Measuring the right thing
Teams usually measure average latency and ship when it looks acceptable. Average is the wrong metric for a reranker because the distribution is bimodal: cache-hot requests are fast, cache-cold requests are slow, and averages hide the cold ones. Track P95 and P99, segmented by candidate-set size, and set your alerts on P95. The LlamaIndex postprocessor module exposes timing hooks you can wire into your observability stack without writing custom instrumentation.
One last thing worth knowing: reranker latency under concurrent load is worse than single-request benchmarks suggest, because Python’s GIL serializes the tokenization step even when the model forward pass releases it. If your reranker is hit by ten concurrent users, you are effectively serializing ten tokenization passes before any model work happens. The fix is to run the reranker behind a dedicated inference server (Triton, vLLM’s OpenAI-compatible router, or a simple FastAPI worker with --workers set to match your CPU count) rather than in the same Python process as your application server.

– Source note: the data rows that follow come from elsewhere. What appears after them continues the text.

-- ==== Sys2Proof/Machine/State.lean ====
section
/-! DEFINITION. The state of the block (spec/10_state.md R33 to R47), the events it emits (spec/30_encoding.md R90)
and the reset state (R47, R231). -/

namespace Sys2Proof.Machine

/-! ## Lines -/

/-- The discrete lines the block drives (R32, R34).  The eight data lines are the group DATA, held apart (R35). -/
inductive Line where
  | spv | ckv | mode | stl | oe | le | cl | wakeup
deriving DecidableEq, Repr

/-- `dir[P]` (R34): `input` is high impedance. -/
inductive Dir where
  | input
  | output
deriving DecidableEq, Repr

/-- One discrete line: its direction and the level it drives when it is an output (R34).  `true` is 1 (R14). -/
structure Pad where
  dir   : Dir
  level : Bool
deriving DecidableEq, Repr

/-- The eight discrete lines. -/
structure Lines where
  spv    : Pad
  ckv    : Pad
  mode   : Pad
  stl    : Pad
  oe     : Pad
  le     : Pad
  cl     : Pad
  wakeup : Pad
deriving DecidableEq, Repr

/-- The DATA group: one direction for all eight lines and the byte they drive, line D_i carrying bit i (R35, R66). -/
structure Bus where
  dir  : Dir
  byte : Byte
deriving DecidableEq, Repr

/-! ## Control state -/

/-- The lifecycle state (R37).  Codes 6 and 7 are never held, so they are no constructors. -/
inductive Life where
  | unpowered
  | poweringUp
  | poweredIdle
  | frameActive
  | poweringDown
  | faulted
deriving DecidableEq, Repr

/-- The response status (R39, R84).  Codes 5 and 6 are never produced, so they are no constructors; `none` is held
after reset only. -/
inductive Status where
  | ok
  | protocolViolation
  | rowCountMismatch
  | busTransactionFailure
  | illegalCommand
  | none
deriving DecidableEq, Repr

/-! ## Events -/

/-- What `CFG` makes of a line: high impedance, or an output at a value, with no level between (R90). -/
inductive Drive (α : Type) where
  | input
  | out (v : α)
deriving DecidableEq, Repr

/-- The event alphabet of R90. -/
inductive Event where
  /-- `CFG(P, …)` for a discrete line. -/
  | cfg (p : Line) (d : Drive Bool)
  /-- `CFG(DATA, …)`: the eight data lines in one event (R70). -/
  | cfgData (d : Drive Byte)
  /-- `SET(P, v)`. -/
  | set (p : Line) (v : Bool)
  /-- `DATA(b)`: the eight data lines change together (R70). -/
  | data (b : Byte)
  /-- `WAIT(t)`: at least `t` microseconds pass before the next event (R13). -/
  | wait (t : Rat)
  /-- `TW(reg, val, a)`: one two-wire write to device 0x68. -/
  | tw (reg val : Byte) (a : Ack)
  /-- `RSP(s)`: the response to the host. -/
  | rsp (s : Status)
deriving DecidableEq, Repr

/-! ## How a step can stop -/

/-- Faults.  No state that the block can reach raises one (stated as an obligation); they exist because `State` also
holds values that no run reaches. -/
inductive Fault where
  /-- Raised by a meaning whose `seq` lies beyond its micro-program.  R36: "`seq` never jumps backwards and never
  wraps", so it cannot happen.  Safe: the model stops. -/
  | noSuchStep
  /-- Raised by a TRANSFER that would read a scanline index at or above WIDTH.  R61: "never occurs".  Safe: the model
  stops. -/
  | noSuchPixel
deriving DecidableEq, Repr

/-- Refusals. -/
inductive Refusal where
  /-- Raised by an arm of `exec` whose instruction has no meaning yet; no arm does.  Safe: the model stops. -/
  | notModelled (mnemonic : String)
  /-- Raised by the acceptance of a command whose buffer is no vector of exactly WIDTH bytes.  R62: such an operand
  "cannot be spelled", so the hardware has no behaviour for it.  Safe: the model stops. -/
  | operandNotScanline
deriving DecidableEq, Repr

/-! ## The state -/

/-- The state of the block, and the inputs its agents have yet to give it (R212).  The last five fields are no state
of the block: `trace` is the observation (R46), which no rule reads, and the others are the model's own inputs.
`cfg` is the configuration, which R30 passes to the step relation as a parameter: no step changes it. -/
structure State where
  /-- The configuration of R9, read-only (R30; assumption 2). -/
  cfg    : Config
  /-- `dir[P]` and `pin[P]` of the discrete lines (R34). -/
  lines  : Lines
  /-- `dir[DATA]` and `data[7:0]` (R35). -/
  bus    : Bus
  /-- `busy` (R36). -/
  busy   : Bool
  /-- `cmd`: the accepted command and its scanline operand (R36). -/
  cmd    : Command
  /-- `seq`: the index into the micro-program of `cmd`, the block's program counter (R36; assumption 9). -/
  seq    : Nat
  /-- `life` (R37). -/
  life   : Life
  /-- `rows`: TRANSFERs completed since the last BEGIN (R38). -/
  rows   : BitVec 10
  /-- `status`: the last response (R39). -/
  status : Status
  /-- `nack`: a two-wire write of this command was not acknowledged (R40). -/
  nack   : Bool
  /-- The trace: every event since reset, the first one first (R46). -/
  trace  : List Event
  /-- The host's commands to come, the next one first; each stands until it is accepted (R83, R240; assumption 6). -/
  host   : List Command
  /-- The `rst` input at the steps to come; beyond the list it is 0 (assumption 7). -/
  rstIn  : List Bool
  /-- The two-wire master's reports at the polls to come: `none` is tw_done = 0; beyond the list a report is a free
  value (R146; assumption 8). -/
  twIn   : List (Option Ack)
  /-- Polls of the two-wire master so far: the model's own counter, which picks the free value (assumption 8). -/
  draws  : Nat
deriving DecidableEq, Repr

/-- A line in the high-impedance state, its level latch at the model's reset value (R47; DESIGN CHOICE, assumption
10: the spec leaves the level unspecified and unobservable). -/
def Pad.reset : Pad := { dir := .input, level := false }

/-- R47: every discrete line is high impedance. -/
def Lines.reset : Lines :=
  { spv := Pad.reset, ckv := Pad.reset, mode := Pad.reset, stl := Pad.reset,
    oe := Pad.reset, le := Pad.reset, cl := Pad.reset, wakeup := Pad.reset }

/-- R47: the data lines are high impedance; the byte is DESIGN CHOICE (assumption 10). -/
def Bus.reset : Bus := { dir := .input, byte := 0x00#8 }

/-- `cmd` at reset: unspecified and unread while `busy = 0` (R47); DESIGN CHOICE (assumption 11). -/
def Command.reset : Command := { byte := 0x00#8, buf := [] }

/-- The state right after reset (R47, R231): unpowered, idle, no response given, every line high impedance, an empty
trace; no input is listed yet. -/
def State.reset : State :=
  { cfg := defaultConfig, lines := Lines.reset, bus := Bus.reset,
    busy := false, cmd := Command.reset, seq := 0,
    life := .unpowered, rows := 0#10, status := .none, nack := false,
    trace := [], host := [], rstIn := [], twIn := [], draws := 0 }

end Sys2Proof.Machine
end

The single decision that determines whether your rag reranker latency production story is a win or a demo disaster is how early you measure it on representative data. Do the measurement before the pilot, not after the CFO asks why the chat box has been spinning for three seconds. If the number is bad, cut k, shorten passages, and switch to ONNX — in that order — before you buy hardware.
References
- BAAI bge-reranker-v2-m3 model card — documents max_length, training context, and the model architecture used in the CPU benchmark and the code example.
- Cohere Rerank documentation — source for the managed-API latency budget and candidate-set size limits cited in the “move off CPU” section.
- NVIDIA Triton Inference Server model configuration guide — supports the recommendation to use dynamic batching when moving a reranker onto a GPU.
- Hugging Face Optimum ONNX Runtime guide — documents the ORTModelForSequenceClassification export path used in the code sample.
- LlamaIndex postprocessor source — reference for the timing hooks mentioned in the measurement section.
- Sentence-Transformers cross-encoder documentation — authoritative reference for cross-encoder scoring and the baseline PyTorch path this article recommends replacing.